# Dataset entries:

-- ==== Sys2Proof/Proofs/Candidates.lean ====
section
/-! PROOFS. Bytes and candidates (chapters 1 and 2): the byte assembler (R27, R28), the checks of a candidate (R29, R30),
bad candidates and gaps (R6, R7), and the delivery of a good telegram (R12, R17, R31, R32, R34, R36). -/

namespace Sys2Proof.Machine

/-! ### The assembler (R28) -/

theorem asmStep_escaped (v : Byte) (bs : List Byte) (g : Nat) :
    asmStep (.escaped bs g) v =
      (if 1 ≤ v.toNat ∧ v.toNat ≤ 5 then
         (if bs.length < 320 then (.opened (bs ++ [v + 0xF0]) 0, .nothing) else (.discarding, .bad .framing))
       else if v = 0xF1 then (.opened [] 0, .bad .escape)
       else if v = 0xF2 then (.waiting, .bad .escape) else (.discarding, .bad .escape)) := by
  by_cases code : 1 ≤ v.toNat ∧ v.toNat ≤ 5
  · have escape : unescape v = some (v + 0xF0) := if_pos (by rw [Bool.and_eq_true]; exact ⟨decide_eq_true code.1, decide_eq_true code.2⟩)
    rw [asmStep, escape, if_pos code]
    rfl
  · have escape : unescape v = none := if_neg (by
      rw [Bool.and_eq_true]
      exact fun h => code ⟨of_decide_eq_true h.1, of_decide_eq_true h.2⟩)
    rw [asmStep, escape, if_neg code]
    rfl

/-! ### A byte received (R26 to R28) -/

/-- What the assembler's report of a byte brings about (R7, R29). -/
def State.reported (s : State) (l : LineId) : AsmReport → State
  | .nothing => s
  | .bad _ => s.scoreBad l
  | .closed c => s.closeCandidate l c

/-- A byte that is no flow character, on a line that is sending or not. -/
theorem byteIn_eq {s : State} {l : LineId} {v : Byte} (stop : v ≠ 0xF4) (go : v ≠ 0xF5) :
    s.byteIn l v =
      if (s.lineOf l).isSending then
        (s.setLine l { s.lineOf l with asm := (asmStep (s.lineOf l).asm v).1 }).reported l (asmStep (s.lineOf l).asm v).2
      else s :=
  (if_neg stop).trans (if_neg go)

theorem closeCandidate_bad {s : State} {l : LineId} {c : List Byte} {b : BadCause} (h : checkCandidate c = .bad b) :
    s.closeCandidate l c = s.scoreBad l := by
  unfold State.closeCandidate
  rw [h]

/-! ### The checks of a candidate (R29, R30) -/

theorem kindOfCode_code (k : Kind) : kindOfCode k.code = some k := by cases k <;> decide

theorem scopeOfCode_code (x : Scope) : scopeOfCode x.code = some x := by cases x <;> decide

theorem code_of_kindOfCode {b : Byte} {k : Kind} (h : kindOfCode b = some k) : b = k.code := by
  unfold kindOfCode at h
  have found := List.find?_some h
  exact (beq_iff_eq.mp found).symm

theorem code_of_scopeOfCode {b : Byte} {x : Scope} (h : scopeOfCode b = some x) : b = x.code := by
  unfold scopeOfCode at h
  have found := List.find?_some h
  exact (beq_iff_eq.mp found).symm

/-- The header test against the table of kinds (R30). -/
theorem headerOk_iff (t : Telegram) (cls : Byte) :
    headerOk t cls = true ↔ cls = byteOf t.kind.cls.code ∧ t.scope ∈ t.kind.scopes ∧ ¬ (t.scope = .coach ∧ t.dest = 0)
      ∧ t.hop ≠ 0 ∧ (t.kind = .hail → t.hop = 1) ∧ t.kind.bodyLengthOk t.body.length = true
      ∧ t.kind.routeLengthOk t.route.length = true := by
  simp only [headerOk, Bool.and_eq_true, Bool.not_eq_true', Bool.and_eq_false_iff, beq_iff_eq, bne_iff_ne, beq_eq_false_iff_ne,
    bne_eq_false_iff_eq, List.contains_iff_mem, not_and_or, ne_eq, Decidable.imp_iff_not_or]
  tauto

/-- The telegram that a candidate reads as, of a kind and a scope (R194). -/
def readAs (c : List Byte) (k : Kind) (x : Scope) : Telegram :=
  let b := (rd16 c 13).toNat
  let g := (rd8 c (18 + b)).toNat
  ⟨k, x, rd32 c 3, rd32 c 7, rd16 c 11, (c.drop 15).take b, rd16 c (15 + b), rd8 c (17 + b), (c.drop (19 + b)).take g,
    rd16 c (19 + b + g)⟩

/-- The telegram read has the lengths that the candidate names. -/
theorem readAs_lengths {c : List Byte} (k : Kind) (x : Scope)
    (length : c.length = 21 + (rd16 c 13).toNat + (rd8 c (18 + (rd16 c 13).toNat)).toNat) :
    (readAs c k x).body.length = (rd16 c 13).toNat
      ∧ (readAs c k x).route.length = (rd8 c (18 + (rd16 c 13).toNat)).toNat := by
  rw [readAs, List.length_take, List.length_take, List.length_drop, List.length_drop]
  omega

/-- The length of a candidate and both its checks are right (R29). -/
structure Sound (c : List Byte) : Prop where
  long : 21 ≤ c.length
  length : c.length = 21 + (rd16 c 13).toNat + (rd8 c (18 + (rd16 c 13).toNat)).toNat
  body : crc 0xFFFF (c.take (15 + (rd16 c 13).toNat)) = rd16 c (15 + (rd16 c 13).toNat)
  route : crc 0 ((c.drop (17 + (rd16 c 13).toNat)).take (2 + (rd8 c (18 + (rd16 c 13).toNat)).toNat))
    = rd16 c (19 + (rd16 c 13).toNat + (rd8 c (18 + (rd16 c 13).toNat)).toNat)

theorem checkCandidate_good {c : List Byte} (sound : Sound c) {k : Kind} {x : Scope} (kind : rd8 c 0 = k.code)
    (scope : rd8 c 2 = x.code) (header : headerOk (readAs c k x) (rd8 c 1) = true) :
    checkCandidate c = .good (readAs c k x) := by
  obtain ⟨long, length, body, route⟩ := sound
  unfold checkCandidate
  dsimp only
  rw [if_neg (by omega), if_neg (not_not.mpr body), if_neg (not_not.mpr route), kind, scope, kindOfCode_code, scopeOfCode_code]
  exact if_pos header

theorem checkCandidate_header {c : List Byte} (sound : Sound c)
    (none : ∀ k x, rd8 c 0 = k.code → rd8 c 2 = x.code → ¬ headerOk (readAs c k x) (rd8 c 1) = true) :
    checkCandidate c = .bad .framing := by
  obtain ⟨long, length, body, route⟩ := sound
  unfold checkCandidate
  dsimp only
  rw [if_neg (by omega), if_neg (not_not.mpr body), if_neg (not_not.mpr route)]
  split
  · next k x kind scope => exact if_neg (none k x (code_of_kindOfCode kind) (code_of_scopeOfCode scope))
  · rfl

/-! ### Delivery (R12, R31, R32) -/

/-- A good telegram's score, from a line that has just closed it (R7, R8). -/
theorem scoreGood_closed {s : State} {l : LineId} (sending : (s.lineOf l).isSending = true) (low : (s.lineOf l).score ≤ 32) :
    (s.setLine l { s.lineOf l with asm := .waiting }).scoreGood l =
      let u := s.lineOf l
      let n := u.score - 1
      let v : LineUnit := { u with
        score := n, asm := .waiting,
        state := if u.state = .up ∧ 16 ≤ n then .suspect else if u.state = .suspect ∧ n ≤ 7 then .up else u.state }
      let w : State := { s with lines := s.lines.set l v }
      if v.state = u.state then w else w.raise .lineChange := by
  have moved : s.setLine l { s.lineOf l with asm := .waiting }
      = { s with lines := s.lines.set l { s.lineOf l with asm := .waiting } } := setLine_same rfl
  rw [moved]
  set w : State := { s with lines := s.lines.set l { s.lineOf l with asm := .waiting } }
  have line : w.lineOf l = { s.lineOf l with asm := .waiting } := lines_get_set ..
  have still : (w.lineOf l).isSending = true := by rw [line]; exact sending
  have score : (w.lineOf l).score = (s.lineOf l).score := by rw [line]
  rw [State.scoreGood, score, rescore_low still (by omega), line]
  dsimp only
  rw [judged_eq ((isSending_iff _).mp sending) (by omega), lines_set_set]

theorem closeCandidate_good {s : State} {l : LineId} {c : List Byte} {t : Telegram} (h : checkCandidate c = .good t) :
    s.closeCandidate l c = if (s.lineOf l).usable then (s.scoreGood l).deliver l.side t else s.scoreGood l := by
  unfold State.closeCandidate
  rw [h]

theorem isKeyOf_iff (k : FilterKey) (t : Telegram) :
    k.isKeyOf t = true ↔ k.origin = t.origin ∧ k.kind = t.kind ∧ k.seq = t.seq := by
  rw [FilterKey.isKeyOf, Bool.and_eq_true, Bool.and_eq_true, beq_iff_eq, beq_iff_eq, beq_iff_eq, and_assoc]

theorem keyHeld_iff (ks : List FilterKey) (t : Telegram) :
    (ks.any fun k => k.isKeyOf t) = true ↔ ∃ k ∈ ks, k.origin = t.origin ∧ k.kind = t.kind ∧ k.seq = t.seq := by
  rw [List.any_eq_true]
  exact exists_congr fun k => and_congr_right fun _ => isKeyOf_iff k t

/-- An end controller's change, by what it comes to. -/
theorem modEnd_eq {s : State} {e : EndId} {f : EndUnit → EndUnit} {v : EndUnit} (h : f (s.endOf e) = v) :
    s.modEnd e f = { s with ends := s.ends.set e v } := h ▸ rfl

# Task instructions:
Count how many lines of the records hold the string "waiting"; the answer is that number alone.

# Exercise output:
7